Ada pepatah, Jika ingin jalan cepat, berjalanlah sendiri Jika ingin berjalan jauh, jalanlah bersama-sama. Sebagai keluarga kita dipanggil untuk bergandengan tangan karena hidup ini panjang. Mulailah dari keluarga. Marilah kita memiliki persekutuan keluarga yang baik. Dahulu persekutuan keluarga mementingkan relasi sekarang memperhatikan kepentingan sendiri dan hobi dahulu baru memperhatikan kebutuhan yang lain. Sekarang untuk melakukan pembesukan sulit. Saat besuk, susah bertemu. Yang paling mudah pergi ke mal dan bertemu di sana. Karena di mal sering bertemu. Ada yang menonton satu keluraga minimal semingu sekali. Nonton bersama tidak salah tetapi kalau hanya melakukan persekutuan dengan jalan-jalan dan menonton, kita keliru. Semua makanan dan tontonan sifatnya sementara, tidak membuat kita saling memperhatikan karena makan dan nontonnya masing-masing. Di gereja , orang tua mau cepat-cepat pulang. Papa rapat di gereja lalu istri SMS,”Masih berapa lama lagi?” Diburu-buru karena mau ke mal. Katanya hari Minggu adalah hari keluarga. Lalu makan di mal, 2 jam masing-masing pergi sendiri lalu kumpul lagi dan pulang. Di rumah masing-masing lagi. Ada yang menonton TV dan main gawai lagi. Jangan ikut-ikutan seperti ini. Semua hiburan justru memecah relasi dalam keluarga. Di dalam kasih kita bertumbuh ke arah Kristus membangun dirinya dalam kasih.

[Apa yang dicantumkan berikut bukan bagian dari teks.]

-- ==== Sys2Proof/Machine/Temperature.lean ====
section
/-!
DEFINITION. The arithmetic and the string of the temperature decode (spec/42_decoder.md R121 to R127). Values are
computed exactly as natural numbers and narrowed to the register widths at the end (R123: nothing wraps).
-/

namespace Sys2Proof.Machine

/-- R121, R43: `raw = BUF[1] ++ BUF[0]`. -/
def rawTemp (buf : Scratchpad) : BitVec 16 := buf[1] ++ buf[0]

/-- R122: `neg = raw[15]`. -/
def negTemp (raw : BitVec 16) : Bool := raw.getLsbD 15

/-- R122: the magnitude, `(NOT_16(raw) + 1) mod 65536` read unsigned when the sign bit is set. -/
def magTemp (raw : BitVec 16) : Nat := if negTemp raw then (~~~raw + 1#16).toNat else raw.toNat

/-- R123: `scaled = mag * 6 + mag div 4`. -/
def scaledTemp (mag : Nat) : Nat := mag * 6 + mag / 4

/-- R124: `whole = scaled div 100`. -/
def wholeTemp (scaled : Nat) : Nat := scaled / 100

/-- R124: `frac = scaled mod 100`. -/
def fracTemp (scaled : Nat) : Nat := scaled % 100

/-- R127: the code of `-`. -/
def charMinus : Byte := 0x2D

/-- R127: the code of `.`. -/
def charPoint : Byte := 0x2E

/-- R126, R127: the code of the digit `j`, `0 <= j <= 9`. -/
def digitChar (j : Nat) : Byte := 0x30#8 + BitVec.ofNat 8 j

/-- The recursion of R126 with `fuel` as its bound; `n` levels are always enough for `n`. -/
def decDigits : Nat → Nat → List Byte
  | 0, n => [digitChar n]
  | fuel + 1, n => if n < 10 then [digitChar n] else decDigits fuel (n / 10) ++ [digitChar (n % 10)]

/-- R126: `dec(n)`, the decimal numeral without leading zeros. -/
def dec (n : Nat) : List Byte := decDigits n n

/-- R126: `dec2(n)` for `0 <= n <= 99`. -/
def dec2 (n : Nat) : List Byte := [digitChar (n / 10), digitChar (n % 10)]

/-- R127: `tstr(neg, whole, frac)`. -/
def tstrOf (neg : Bool) (whole frac : Nat) : List Byte :=
  (if neg then [charMinus] else []) ++ dec whole ++ [charPoint] ++ dec2 frac

/-- R127, R129: the first eight characters, 0x00 from the string's end on. -/
def padText (s : List Byte) : Text :=
  #v[s[0]?.getD 0, s[1]?.getD 0, s[2]?.getD 0, s[3]?.getD 0, s[4]?.getD 0, s[5]?.getD 0, s[6]?.getD 0, s[7]?.getD 0]

/-- The temperature value of R31: sign, whole part, hundredths and the string. -/
structure Reading where
  neg : Bool
  whole : Nat
  frac : Nat
  text : List Byte
deriving DecidableEq, Repr

/-- R121 to R127: the reading a raw register stands for. -/
def readingOf (raw : BitVec 16) : Reading :=
  let scaled := scaledTemp (magTemp raw)
  { neg := negTemp raw
    whole := wholeTemp scaled
    frac := fracTemp scaled
    text := tstrOf (negTemp raw) (wholeTemp scaled) (fracTemp scaled) }

end Sys2Proof.Machine
end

Ulangan 6:5-7 Kasihilah TUHAN, Allahmu, dengan segenap hatimu dan dengan segenap jiwamu dan dengan segenap kekuatanmu.  Apa yang kuperintahkan kepadamu pada hari ini haruslah engkau perhatikan,  haruslah engkau mengajarkannya berulang-ulang kepada anak-anakmu dan membicarakannya apabila engkau duduk di rumahmu, apabila engkau sedang dalam perjalanan, apabila engkau berbaring dan apabila engkau bangun. Musa tahu mengasihi orang tidak mudah, orang sering kali lupa sehingga Musa menasehatkan,”Ajarkanlah berulang-ulang kepada anak dalam perjalanan, berbaring dan bangun. Setiap saat berbicara apa arti mengasihi dalam keluarga. Jangan menyerahkan diri dan anak kepada falsafat dunia. Orang tua jangan merelakan anak dan diri sendiri dimasukkan konsep yang tidak sehat. Jangan keliru dalam membentuk persekutuan. Adakan persekutuan keluarga di rumah masing-masing. Agar firman Tuhan mendapatkan tempat dalam keluarga kita dan menjadi dasar dalam kehidupan.

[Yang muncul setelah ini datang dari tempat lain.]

-- ==== Sys2Proof/Machine/Ops.lean ====
section
/-!
DEFINITION. The shared operations: the response and the fault that is one (spec/30_encoding.md R64, spec/60_exceptions.md
R150, R151), the register address space (spec/20_memory.md R41, R42), the named state writes of the operation
rules, the power-on reset (spec/70_reset_and_hazards.md R170 to R172) and taking the next input (R33, R160, R179).
-/

namespace Sys2Proof.Machine

/-- R27: the 2-bit encoding of `PHASE`. -/
def phaseCode : Phase → BitVec 2
  | .idle => 0
  | .searching => 1
  | .exhausted => 2

/-- R150: the 3-bit outcome codes. -/
def outcomeBits : OutcomeCode → BitVec 3
  | .ok => 0
  | .busEmpty => 1
  | .addrCrc => 2
  | .unsupported => 3
  | .spadCrc => 4
  | .noMore => 5
  | .noData => 6
  | .illegal => 7

/-- R64: bits 15 to 11 zero, bits 10 to 8 the code, bits 7 to 0 the data. -/
def responseWord (code : OutcomeCode) (data : Byte) : Word := 0#5 ++ outcomeBits code ++ data

/-- R10, R64: `respond(code, data)` drives the response word. -/
def respond (code : OutcomeCode) (data : Byte) (s : State) : State :=
  { s with resp := some (responseWord code data) }

/-- R10, R151: `fault <Name>(data)` is the response with the code of that name, and nothing else. No state is
saved, no control is transferred, and there is no return from it (R154). -/
def raiseFault (code : OutcomeCode) (data : Byte) (s : State) : State := respond code data s

/-- R66: an illegal word changes no state, performs no bus primitive and answers `respond(ILLEGAL, 0x00)`. -/
def answerIllegal (s : State) : State := raiseFault .illegal 0x00 s

/-- R41, R42: `MemRead(addr, 1)`; `none` for an unmapped address. -/
def memRead (s : State) (addr : Byte) : Option Byte :=
  match addr.toNat with
  | 0x00 => some s.crc
  | 0x01 => some (statusByte s)
  | 0x02 => some (0#6 ++ phaseCode s.phase)
  | 0x03 => some (0#1 ++ s.lastd)
  | 0x04 => some (s.whole.extractLsb' 0 8)
  | 0x05 => some (0#4 ++ s.whole.extractLsb' 8 4)
  | 0x06 => some (0#1 ++ s.frac)
  | 0x07 => some (0#4 ++ s.tlen)
  | n =>
    if 0x10 ≤ n ∧ n ≤ 0x17 then s.rom[n - 0x10]?
    else if 0x20 ≤ n ∧ n ≤ 0x28 then s.buf[n - 0x20]?
    else if 0x30 ≤ n ∧ n ≤ 0x37 then s.tstr[n - 0x30]?
    else none

/-- R42: `MemWrite(addr, 1, v)`, defined only for `addr = 0x20 + i` with `i` up to 8. -/
def memWrite (s : State) (addr v : Byte) : Option State :=
  if 0x20 ≤ addr.toNat ∧ addr.toNat ≤ 0x28 then
    some { s with buf := s.buf.setIfInBounds (addr.toNat - 0x20) v }
  else none

/-- `CRC <- v` (R22). -/
def setCrc (v : Byte) (s : State) : State := { s with crc := v }

/-- `CK <- b` (R24). -/
def setCk (b : Bool) (s : State) : State := { s with ck := b }

/-- `FD <- b` (R25). -/
def setFd (b : Bool) (s : State) : State := { s with fd := b }

/-- The cursor writes of `SRST` (R104), of a completed pass (R109) and of an aborted one (R110). -/
def setCursor (phase : Phase) (lastd : BitVec 7) (fd : Bool) (s : State) : State :=
  { s with phase := phase, lastd := lastd, fd := fd }

/-- `ROM <- work` (R109). -/
def setRom (work : Address) (s : State) : State := { s with rom := work }

/-- The bus port as an operation leaves it (R56). -/
def setPort (p : BusPort) (s : State) : State := { s with port := p }

/-- A `NEXT` waits for a primitive that never returns (R161, R179). -/
def setStalled (b : Bool) (s : State) : State := { s with stalled := b }

/-- `clear_result()` of R129. -/
def clearResult (s : State) : State :=
  { s with ng := false, whole := 0, frac := 0, tlen := 0, tstr := padText [] }

/-- The result writes of a successful `DECODE` (R129). -/
def storeReading (r : Reading) (s : State) : State :=
  { s with
    ng := r.neg
    whole := BitVec.ofNat 12 r.whole
    frac := BitVec.ofNat 7 r.frac
    tlen := BitVec.ofNat 4 r.text.length
    tstr := padText r.text }

/-- The power-on reset (R170, R171): every element of state at its reset value, no response yet, no operation in
progress; no bus primitive, and the bus environment is not reset (R172); the parameters stay (R7, R35). Log 6. -/
def applyPowerOnReset (s : State) : State :=
  { State.reset with port := s.port, inputs := s.inputs, params := s.params }

/-- Another user of the bus leaves the environment as `env` (R6, R115, R178, R183; log 7). -/
def applyBusChange (env : BusEnv) (s : State) : State := { s with port := { s.port with env := env } }

/-- The next input, if the block can take it. The host can present a command word only when the block has answered
the one before (R33), so none is taken while a `NEXT` waits for ever (R179). -/
def fetch (s : State) : Fetched :=
  match s.inputs with
  | [] => .nothing
  | .powerOnReset :: rest => .powerOnReset { s with inputs := rest }
  | .busChange env :: rest => .busChange env { s with inputs := rest }
  | .command w :: rest => if s.stalled then .nothing else .command w { s with inputs := rest }

end Sys2Proof.Machine
end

Kalau Alkitab hanya untuk pajangan lebih baik membeli lukisan saja. Jadikan Alkitab pedoman.  Persekutuan keluarga dimulai dari dengan doa bersama, menyanyi, membaca Alkitab / renungan. Kalau tidak berani memimpin renungan, baca saja Alkitab-nya. Ini menjaga keluarga dari goncangan dan keluarga punya jalan hidup yang lebih terjaga karena Tuhan hadir dan memberikan kekuatan. Bersatu kita teguh bercerai kita runtuh. Sedangkan politik divide et impera memecah belah. Iblis memecah belah keluarga, suami –istri, orang tua-anak melalui media sosial. Mari bersatu untuk menghadapi tantangan di dunia ini.